TASK TO CARRY OUT - Under no circumstances alter the records; copy each one exactly.

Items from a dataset
::::::::::

/-! ### State.setPte -/

@[simp] theorem setPte_cur (s : State) (x : Pte) : (s.setPte x).cur = s.cur := rfl
@[simp] theorem setPte_agenda (s : State) (x : Pte) : (s.setPte x).agenda = s.agenda := rfl
@[simp] theorem setPte_now (s : State) (x : Pte) : (s.setPte x).now = s.now := rfl
@[simp] theorem setPte_freshId (s : State) (x : Pte) : (s.setPte x).freshId = s.freshId := rfl
@[simp] theorem setPte_freeCtr (s : State) (x : Pte) : (s.setPte x).freeCtr = s.freeCtr := rfl
@[simp] theorem setPte_dev (s : State) (x : Pte) : (s.setPte x).dev = s.dev := rfl
@[simp] theorem setPte_mem (s : State) (x : Pte) : (s.setPte x).mem = s.mem := rfl
@[simp] theorem setPte_h4 (s : State) (x : Pte) : (s.setPte x).h4 = s.h4 := rfl
@[simp] theorem setPte_zeroLines (s : State) (x : Pte) : (s.setPte x).zeroLines = s.zeroLines := rfl
@[simp] theorem setPte_poison (s : State) (x : Pte) : (s.setPte x).poison = s.poison := rfl
@[simp] theorem setPte_frames (s : State) (x : Pte) : (s.setPte x).frames = s.frames := rfl
@[simp] theorem setPte_changes (s : State) (x : Pte) : (s.setPte x).changes = s.changes := rfl
@[simp] theorem setPte_l1 (s : State) (x : Pte) : (s.setPte x).l1 = s.l1 := rfl
@[simp] theorem setPte_icache (s : State) (x : Pte) : (s.setPte x).icache = s.icache := rfl
@[simp] theorem setPte_flight (s : State) (x : Pte) : (s.setPte x).flight = s.flight := rfl
@[simp] theorem setPte_prods (s : State) (x : Pte) : (s.setPte x).prods = s.prods := rfl
@[simp] theorem setPte_copies (s : State) (x : Pte) : (s.setPte x).copies = s.copies := rfl
@[simp] theorem setPte_strands (s : State) (x : Pte) : (s.setPte x).strands = s.strands := rfl
@[simp] theorem setPte_groups (s : State) (x : Pte) : (s.setPte x).groups = s.groups := rfl
@[simp] theorem setPte_teams (s : State) (x : Pte) : (s.setPte x).teams = s.teams := rfl
@[simp] theorem setPte_launches (s : State) (x : Pte) : (s.setPte x).launches = s.launches := rfl
@[simp] theorem setPte_kernels (s : State) (x : Pte) : (s.setPte x).kernels = s.kernels := rfl
@[simp] theorem setPte_ctxs (s : State) (x : Pte) : (s.setPte x).ctxs = s.ctxs := rfl
@[simp] theorem setPte_cores (s : State) (x : Pte) : (s.setPte x).cores = s.cores := rfl
@[simp] theorem setPte_clusters (s : State) (x : Pte) : (s.setPte x).clusters = s.clusters := rfl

::::::::::

EXPECTED ANSWER -
/-! ### State.setPte -/

@[simp] theorem setPte_cur (s : State) (x : Pte) : (s.setPte x).cur = s.cur := rfl
@[simp] theorem setPte_agenda (s : State) (x : Pte) : (s.setPte x).agenda = s.agenda := rfl
@[simp] theorem setPte_now (s : State) (x : Pte) : (s.setPte x).now = s.now := rfl
@[simp] theorem setPte_freshId (s : State) (x : Pte) : (s.setPte x).freshId = s.freshId := rfl
@[simp] theorem setPte_freeCtr (s : State) (x : Pte) : (s.setPte x).freeCtr = s.freeCtr := rfl
@[simp] theorem setPte_dev (s : State) (x : Pte) : (s.setPte x).dev = s.dev := rfl
@[simp] theorem setPte_mem (s : State) (x : Pte) : (s.setPte x).mem = s.mem := rfl
@[simp] theorem setPte_h4 (s : State) (x : Pte) : (s.setPte x).h4 = s.h4 := rfl
@[simp] theorem setPte_zeroLines (s : State) (x : Pte) : (s.setPte x).zeroLines = s.zeroLines := rfl
@[simp] theorem setPte_poison (s : State) (x : Pte) : (s.setPte x).poison = s.poison := rfl
@[simp] theorem setPte_frames (s : State) (x : Pte) : (s.setPte x).frames = s.frames := rfl
@[simp] theorem setPte_changes (s : State) (x : Pte) : (s.setPte x).changes = s.changes := rfl
@[simp] theorem setPte_l1 (s : State) (x : Pte) : (s.setPte x).l1 = s.l1 := rfl
@[simp] theorem setPte_icache (s : State) (x : Pte) : (s.setPte x).icache = s.icache := rfl
@[simp] theorem setPte_flight (s : State) (x : Pte) : (s.setPte x).flight = s.flight := rfl
@[simp] theorem setPte_prods (s : State) (x : Pte) : (s.setPte x).prods = s.prods := rfl
@[simp] theorem setPte_copies (s : State) (x : Pte) : (s.setPte x).copies = s.copies := rfl
@[simp] theorem setPte_strands (s : State) (x : Pte) : (s.setPte x).strands = s.strands := rfl
@[simp] theorem setPte_groups (s : State) (x : Pte) : (s.setPte x).groups = s.groups := rfl
@[simp] theorem setPte_teams (s : State) (x : Pte) : (s.setPte x).teams = s.teams := rfl
@[simp] theorem setPte_launches (s : State) (x : Pte) : (s.setPte x).launches = s.launches := rfl
@[simp] theorem setPte_kernels (s : State) (x : Pte) : (s.setPte x).kernels = s.kernels := rfl
@[simp] theorem setPte_ctxs (s : State) (x : Pte) : (s.setPte x).ctxs = s.ctxs := rfl
@[simp] theorem setPte_cores (s : State) (x : Pte) : (s.setPte x).cores = s.cores := rfl
@[simp] theorem setPte_clusters (s : State) (x : Pte) : (s.setPte x).clusters = s.clusters := rfl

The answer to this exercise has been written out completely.